[WORK TO BE COMPLETED] Search the records for "hcount". Copy every line where it appears.

========================================================================

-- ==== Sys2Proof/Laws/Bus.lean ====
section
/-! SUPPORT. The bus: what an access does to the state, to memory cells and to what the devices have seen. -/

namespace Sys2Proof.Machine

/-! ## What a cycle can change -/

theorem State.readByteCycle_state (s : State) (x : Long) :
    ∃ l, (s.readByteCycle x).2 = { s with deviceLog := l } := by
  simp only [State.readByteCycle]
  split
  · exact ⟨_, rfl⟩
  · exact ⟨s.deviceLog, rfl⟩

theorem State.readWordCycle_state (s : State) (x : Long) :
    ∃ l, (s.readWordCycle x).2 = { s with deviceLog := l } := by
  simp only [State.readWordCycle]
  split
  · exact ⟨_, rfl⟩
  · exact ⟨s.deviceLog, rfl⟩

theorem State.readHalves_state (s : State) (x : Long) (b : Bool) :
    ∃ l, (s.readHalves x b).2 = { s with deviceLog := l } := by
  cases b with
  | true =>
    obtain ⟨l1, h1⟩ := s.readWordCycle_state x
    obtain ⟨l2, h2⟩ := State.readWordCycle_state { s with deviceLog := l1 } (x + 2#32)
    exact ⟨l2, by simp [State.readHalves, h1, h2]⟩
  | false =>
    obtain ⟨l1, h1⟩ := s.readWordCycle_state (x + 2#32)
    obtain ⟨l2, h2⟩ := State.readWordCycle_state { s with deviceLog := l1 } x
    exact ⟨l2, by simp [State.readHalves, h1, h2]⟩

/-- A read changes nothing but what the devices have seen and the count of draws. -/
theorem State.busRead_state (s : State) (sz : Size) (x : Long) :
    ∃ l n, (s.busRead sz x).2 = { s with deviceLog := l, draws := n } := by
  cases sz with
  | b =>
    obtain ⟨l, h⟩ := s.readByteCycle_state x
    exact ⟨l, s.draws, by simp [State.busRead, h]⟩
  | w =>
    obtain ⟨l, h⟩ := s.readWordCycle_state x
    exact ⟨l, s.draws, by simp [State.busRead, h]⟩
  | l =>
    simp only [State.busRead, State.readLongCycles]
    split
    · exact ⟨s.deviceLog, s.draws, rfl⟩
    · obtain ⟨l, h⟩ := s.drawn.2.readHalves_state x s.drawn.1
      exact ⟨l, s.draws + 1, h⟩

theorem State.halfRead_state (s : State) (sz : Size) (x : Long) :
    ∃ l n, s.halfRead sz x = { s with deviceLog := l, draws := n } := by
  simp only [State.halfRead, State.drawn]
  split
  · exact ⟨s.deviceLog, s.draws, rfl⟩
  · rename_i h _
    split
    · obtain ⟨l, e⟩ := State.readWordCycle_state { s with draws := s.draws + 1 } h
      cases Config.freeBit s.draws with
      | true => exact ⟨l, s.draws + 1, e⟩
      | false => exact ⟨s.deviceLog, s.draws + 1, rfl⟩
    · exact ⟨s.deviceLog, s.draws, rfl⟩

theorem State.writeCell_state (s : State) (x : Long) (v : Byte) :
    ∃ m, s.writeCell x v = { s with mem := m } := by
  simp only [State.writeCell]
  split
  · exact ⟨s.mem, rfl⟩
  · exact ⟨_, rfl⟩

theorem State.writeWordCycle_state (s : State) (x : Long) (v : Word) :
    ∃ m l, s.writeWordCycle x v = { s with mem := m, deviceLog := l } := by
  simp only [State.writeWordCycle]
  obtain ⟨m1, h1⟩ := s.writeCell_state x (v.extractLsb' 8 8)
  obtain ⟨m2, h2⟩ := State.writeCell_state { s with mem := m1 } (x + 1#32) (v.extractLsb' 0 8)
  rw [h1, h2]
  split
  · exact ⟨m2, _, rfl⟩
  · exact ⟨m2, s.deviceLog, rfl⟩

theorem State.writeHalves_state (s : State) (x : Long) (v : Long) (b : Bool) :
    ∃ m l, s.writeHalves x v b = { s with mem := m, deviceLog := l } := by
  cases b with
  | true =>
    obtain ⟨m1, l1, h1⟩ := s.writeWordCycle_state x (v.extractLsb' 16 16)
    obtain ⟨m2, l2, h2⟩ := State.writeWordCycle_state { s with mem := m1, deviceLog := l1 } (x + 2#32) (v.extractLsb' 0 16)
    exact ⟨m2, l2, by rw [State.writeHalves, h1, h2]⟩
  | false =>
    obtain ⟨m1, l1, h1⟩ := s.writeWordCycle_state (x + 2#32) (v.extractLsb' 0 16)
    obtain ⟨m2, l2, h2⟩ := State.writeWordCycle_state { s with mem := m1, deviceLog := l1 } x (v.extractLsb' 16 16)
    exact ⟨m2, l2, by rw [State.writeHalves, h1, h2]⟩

========================================================================

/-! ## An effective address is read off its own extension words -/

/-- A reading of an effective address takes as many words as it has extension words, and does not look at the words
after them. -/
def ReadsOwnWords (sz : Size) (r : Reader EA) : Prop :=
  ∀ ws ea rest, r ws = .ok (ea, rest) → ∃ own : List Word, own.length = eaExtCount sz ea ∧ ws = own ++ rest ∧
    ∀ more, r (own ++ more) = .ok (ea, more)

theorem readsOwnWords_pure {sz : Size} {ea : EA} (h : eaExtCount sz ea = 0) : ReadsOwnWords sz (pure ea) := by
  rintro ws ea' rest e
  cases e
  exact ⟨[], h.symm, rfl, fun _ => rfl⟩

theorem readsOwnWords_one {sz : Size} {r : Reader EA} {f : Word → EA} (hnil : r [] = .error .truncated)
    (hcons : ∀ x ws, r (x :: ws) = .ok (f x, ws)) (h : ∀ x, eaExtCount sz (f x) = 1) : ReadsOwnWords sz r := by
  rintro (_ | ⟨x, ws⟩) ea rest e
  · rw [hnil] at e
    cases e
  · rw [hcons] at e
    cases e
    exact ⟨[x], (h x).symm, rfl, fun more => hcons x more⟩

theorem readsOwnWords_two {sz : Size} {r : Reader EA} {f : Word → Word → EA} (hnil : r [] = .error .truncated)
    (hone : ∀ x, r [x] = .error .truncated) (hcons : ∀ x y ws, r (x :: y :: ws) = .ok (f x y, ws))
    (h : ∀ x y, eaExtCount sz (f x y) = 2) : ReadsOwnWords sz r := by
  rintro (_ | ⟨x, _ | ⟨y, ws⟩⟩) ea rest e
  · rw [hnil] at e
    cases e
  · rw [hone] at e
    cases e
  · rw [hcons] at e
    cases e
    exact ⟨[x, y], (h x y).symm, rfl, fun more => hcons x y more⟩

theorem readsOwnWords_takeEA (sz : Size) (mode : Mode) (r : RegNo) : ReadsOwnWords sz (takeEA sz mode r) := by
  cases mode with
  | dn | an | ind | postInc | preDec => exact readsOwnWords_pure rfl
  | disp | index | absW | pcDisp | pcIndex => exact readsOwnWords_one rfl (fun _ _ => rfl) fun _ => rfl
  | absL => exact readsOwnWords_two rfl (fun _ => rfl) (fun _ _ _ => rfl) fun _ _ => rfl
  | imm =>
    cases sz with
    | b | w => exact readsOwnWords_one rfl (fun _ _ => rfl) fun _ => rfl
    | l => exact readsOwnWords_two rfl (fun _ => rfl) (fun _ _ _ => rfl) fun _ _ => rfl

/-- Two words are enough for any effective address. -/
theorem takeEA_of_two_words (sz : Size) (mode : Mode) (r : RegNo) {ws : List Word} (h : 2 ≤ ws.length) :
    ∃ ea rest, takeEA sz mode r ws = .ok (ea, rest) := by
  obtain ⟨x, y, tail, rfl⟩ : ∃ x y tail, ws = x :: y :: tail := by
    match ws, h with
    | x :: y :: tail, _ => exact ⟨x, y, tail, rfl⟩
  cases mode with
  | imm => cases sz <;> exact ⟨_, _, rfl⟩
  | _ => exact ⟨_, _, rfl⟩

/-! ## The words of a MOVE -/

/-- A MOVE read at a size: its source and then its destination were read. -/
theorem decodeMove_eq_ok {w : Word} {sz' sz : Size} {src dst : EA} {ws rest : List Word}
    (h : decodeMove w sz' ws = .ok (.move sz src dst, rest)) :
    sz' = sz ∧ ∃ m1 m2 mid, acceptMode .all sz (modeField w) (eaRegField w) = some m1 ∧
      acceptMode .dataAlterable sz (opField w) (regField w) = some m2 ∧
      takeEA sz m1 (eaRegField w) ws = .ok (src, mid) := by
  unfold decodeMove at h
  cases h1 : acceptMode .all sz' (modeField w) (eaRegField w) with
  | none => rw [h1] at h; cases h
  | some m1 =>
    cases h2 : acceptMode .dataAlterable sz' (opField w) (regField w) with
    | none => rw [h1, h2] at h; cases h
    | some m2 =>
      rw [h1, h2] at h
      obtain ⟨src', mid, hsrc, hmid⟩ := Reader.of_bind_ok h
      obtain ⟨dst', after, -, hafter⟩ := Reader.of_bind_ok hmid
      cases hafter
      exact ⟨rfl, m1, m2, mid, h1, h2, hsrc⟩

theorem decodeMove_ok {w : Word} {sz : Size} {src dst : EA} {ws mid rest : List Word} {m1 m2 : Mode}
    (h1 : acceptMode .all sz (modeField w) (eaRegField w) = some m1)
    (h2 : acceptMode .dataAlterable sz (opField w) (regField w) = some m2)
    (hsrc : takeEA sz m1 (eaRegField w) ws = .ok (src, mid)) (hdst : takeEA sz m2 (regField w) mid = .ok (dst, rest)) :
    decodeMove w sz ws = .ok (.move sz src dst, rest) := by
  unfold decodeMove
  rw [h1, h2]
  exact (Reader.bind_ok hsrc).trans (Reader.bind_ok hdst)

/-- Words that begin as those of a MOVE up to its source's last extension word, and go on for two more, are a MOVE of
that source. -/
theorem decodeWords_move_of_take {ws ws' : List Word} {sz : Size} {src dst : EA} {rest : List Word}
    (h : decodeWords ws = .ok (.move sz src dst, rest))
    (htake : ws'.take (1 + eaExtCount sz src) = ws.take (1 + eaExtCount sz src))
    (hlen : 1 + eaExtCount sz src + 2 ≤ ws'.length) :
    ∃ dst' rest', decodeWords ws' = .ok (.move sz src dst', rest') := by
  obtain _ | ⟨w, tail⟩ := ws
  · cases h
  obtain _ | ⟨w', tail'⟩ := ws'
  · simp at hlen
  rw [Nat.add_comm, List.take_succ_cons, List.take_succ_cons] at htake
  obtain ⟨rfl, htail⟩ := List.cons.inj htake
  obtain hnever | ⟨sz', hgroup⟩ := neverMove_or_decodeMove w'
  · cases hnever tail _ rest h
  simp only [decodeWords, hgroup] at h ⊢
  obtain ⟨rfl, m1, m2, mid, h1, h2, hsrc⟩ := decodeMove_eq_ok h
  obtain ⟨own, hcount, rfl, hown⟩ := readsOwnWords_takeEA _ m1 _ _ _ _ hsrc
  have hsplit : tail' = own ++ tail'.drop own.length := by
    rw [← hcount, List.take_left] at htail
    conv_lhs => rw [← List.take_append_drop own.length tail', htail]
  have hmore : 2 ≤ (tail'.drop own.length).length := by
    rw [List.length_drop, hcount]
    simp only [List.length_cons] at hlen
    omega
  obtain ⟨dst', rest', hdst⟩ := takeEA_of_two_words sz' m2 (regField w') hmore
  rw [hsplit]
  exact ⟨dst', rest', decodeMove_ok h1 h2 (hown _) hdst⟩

========================================================================

[RESULT BELOW]
  obtain ⟨own, hcount, rfl, hown⟩ := readsOwnWords_takeEA _ m1 _ _ _ _ hsrc
    rw [← hcount, List.take_left] at htail
    rw [List.length_drop, hcount]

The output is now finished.